'''

-- ==== Sys2Proof/Decode.lean ====
section
/-! DEFINITION. The decoder and, after it, the encoder, both from the encoding tables of R36 to R48 and the entries.
Fields are cut from the word as a natural number; a word that is no instruction is rejected by name. -/

namespace Sys2Proof

/-! ### Field access -/

/-- The `n` bits of `w` from bit `lo` upward. -/
def fld (w lo n : Nat) : BitVec n := BitVec.ofNat n (w / 2 ^ lo)

/-- Bit `lo` of `w`. -/
def flag (w lo : Nat) : Bool := w / 2 ^ lo % 2 == 1

/-- The natural number of bits [lo + n - 1 : lo]. -/
def fnum (w lo n : Nat) : Nat := w / 2 ^ lo % 2 ^ n

/-- A slot whose fields spell `i` and break no rule by themselves. -/
def slotOk (i : Instr) : SlotDecode := ⟨i, false, false, false⟩

/-- A slot whose fields spell `i`; `unused` says whether a bit the instruction does not use is set (R44). -/
def slotIf (unused : Bool) (i : Instr) : SlotDecode := ⟨i, false, unused, false⟩

/-- A reserved opcode (R49). -/
def slotReserved : SlotDecode := ⟨.snop 0, false, true, false⟩

/-- An opcode that no part will assign (R49). -/
def slotIllegal : SlotDecode := ⟨.snop 0, true, false, false⟩

/-! ### The scalar slot (R41, R46) -/

/-- Reads the scalar slot from its opcode and its operand bits, numbered from bit 34 of the bundle. -/
def decodeScalar (sop x : Nat) : SlotDecode :=
  let d := fld x 12 6
  let a := fld x 6 6
  let b := fld x 0 6
  match sop with
  | 0x00 => slotOk (.snop (fld x 0 18))
  | 0x01 => slotOk (.sadd d a b)
  | 0x02 => slotOk (.ssub d a b)
  | 0x03 => slotOk (.smul d a b)
  | 0x04 => slotOk (.smulh d a b)
  | 0x05 => slotOk (.sand d a b)
  | 0x06 => slotOk (.sor d a b)
  | 0x07 => slotOk (.sxor d a b)
  | 0x08 => slotOk (.sshl d a b)
  | 0x09 => slotOk (.sshr d a b)
  | 0x0A => slotOk (.ssar d a b)
  | 0x0B => slotOk (.smin d a b)
  | 0x0C => slotOk (.smax d a b)
  | 0x0D => slotOk (.sslt d a b)
  | 0x0E => slotOk (.sminn d a b)
  | 0x0F => slotOk (.smaxn d a b)
  | 0x10 => slotOk (.saddSi d a b)
  | 0x11 => slotOk (.sandSi d a b)
  | 0x12 => slotOk (.sorSi d a b)
  | 0x13 => slotOk (.sxorSi d a b)
  | 0x14 => slotOk (.sshlSi d a b)
  | 0x15 => slotOk (.sshrSi d a b)
  | 0x16 => slotOk (.ssarSi d a b)
  | 0x17 => slotOk (.ssltSi d a b)
  | 0x18 => slotOk (.sli d (fld x 0 12))
  | 0x19 => slotOk (.slsh d (fld x 0 12))
  | 0x1A => slotOk (.sgets d (fld x 0 12))
  | 0x1B => slotOk (.sld d a b)
  | 0x1C => slotOk (.sst d a b)
  | 0x1D => slotOk (.ssltn d a b)
  | 0x1E => slotIf (fnum x 0 8 != 0) (.swaitc (fld x 15 3) (fld x 9 6) (flag x 8))
  | 0x1F =>
    if fnum x 16 2 == 2 then slotIf (fnum x 0 13 != 0) (.sfenceRel (fld x 13 3))
    else if fnum x 16 2 == 1 then slotIf (fnum x 0 13 != 0) (.sfenceAcq (fld x 13 3))
    else slotReserved
  | 0x20 => slotOk (.sbra (fld x 0 18))
  | 0x21 => slotOk (.scall (fld x 0 18))
  | 0x22 => slotIf (fnum x 0 18 != 0) .sret
  | 0x23 => slotIf (d != 0 || b != 0) (.sbrx a)
  | 0x24 => slotIf (fnum x 0 18 != 0) .sexit
  | 0x25 => slotIf (fnum x 0 18 != 0) .sregang
  | 0x26 => slotIf (fnum x 0 9 != 0) (.sbar d (fld x 9 3))
  | 0x27 => slotIf (fnum x 0 9 != 0) (.sbara d (fld x 9 3))
  | 0x28 => slotOk (.sfork d a b)
  | 0x29 => slotIf (fnum x 0 18 != 0) .sjoin
  | 0x2A => slotIf (b != 0) (.sgwalk d a)
  | 0x2B => slotIf (d != 0) (.strap (fld x 0 12))
  | 0x2C =>
    match fnum x 12 6 with
    | 0 => slotIf (b != 0) (.ssysNclr a)
    | 1 => slotIf (fnum x 0 12 != 0) .ssysTret
    | 2 => slotOk (.ssysTrd a b)
    | 3 => slotOk (.ssysTwr a b)
    | 4 => slotIf (b != 0) (.ssysCtxid a)
    | _ => slotReserved
  | 0x2D => slotIf (fnum x 0 2 != 0) (.smfence d (fld x 8 4) (flag x 7) (fld x 2 5))
  | 0x2E => slotIf (d != 0 || b != 0) (.smwait a)
  | 0x2F => slotIf (fnum x 0 12 != 0) (.smonarm d)
  | 0x30 => slotIf (b != 0) (.smonwait d a)
  | 0x31 =>
    match fnum x 4 2 with
    | 0 => slotIf (fnum x 0 4 != 0) (.snlook d a)
    | 1 => slotIf (fnum x 0 4 != 0) (.snlookHold d a)
    | 2 => slotIf (fnum x 0 4 != 0) (.snlookRelease d a)
    | _ => slotReserved
  | 0x32 => slotOk (.snnew d a b)
  | 0x33 => slotIf (b != 0) (.sndel d a)
  | 0x34 => slotOk (.sncas d a b)
  | 0x3E => slotIllegal
  | _ => slotReserved

/-! ### The vector slot (R42, R43, R47, R48) -/

/-- The VM operand fields (R42). -/
def vmOpOf (v : Nat) : VmOp := ⟨fld v 18 8, fld v 10 8, fld v 4 6, fld v 2 2, fld v 0 2⟩

/-- The memory extension (R43). -/
def memXOf (x : Nat) : MemX := ⟨fld x 16 2, fld x 13 3, fld x 0 13⟩

/-- The conversion extension (R95, R102). -/
def cvtXOf (x : Nat) : CvtX := ⟨fld x 14 4, fld x 10 4, fld x 6 4, flag x 5, flag x 4⟩

/-- The compare-and-swap extension (R127). -/
def casXOf (x : Nat) : CasX := ⟨fld x 12 6, fld x 10 2, fld x 8 2, fld x 5 3⟩

/-- The engine command layout (R171); P and Q follow per command. -/
def engOpOf (v x : Nat) : EngOp := ⟨fld x 12 6, fld x 8 4, fld v 18 8, fld v 10 8, fld v 2 8⟩

/-- A class-N instruction: XV is a join mismatch (R43). -/
def classN (x : Option Nat) (s : SlotDecode) : SlotDecode := { s with join := x.isSome }

/-- A class-J instruction: absent XV is a join mismatch (R43). `vecUnused` is judged on the vector slot alone. -/
def classJ (x : Option Nat) (vecUnused : Bool) (f : Nat → SlotDecode) : SlotDecode :=
  match x with
  | none => ⟨.vnop 0, false, vecUnused, true⟩
  | some e => { f e with reserved := vecUnused || (f e).reserved }

/-- A class-E memory instruction (R43). -/
def classMem (x : Option Nat) (f : Option MemX → Instr) : SlotDecode := slotOk (f (x.map memXOf))

/-- A class-E cross-lane instruction: extension bits [47:34] must be 0 (R43). -/
def classWidth (x : Option Nat) (unused : Bool) (f : Option (BitVec 4) → Instr) : SlotDecode :=
  match x with
  | none => slotIf unused (f none)
  | some e => slotIf (unused || fnum e 0 14 != 0) (f (some (fld e 14 4)))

'''

AIM OF THE EXERCISE ::
Return from the data every line that holds "snop".

SOLVED PROBLEM ::
def slotReserved : SlotDecode := ⟨.snop 0, false, true, false⟩
def slotIllegal : SlotDecode := ⟨.snop 0, true, false, false⟩
  | 0x00 => slotOk (.snop (fld x 0 18))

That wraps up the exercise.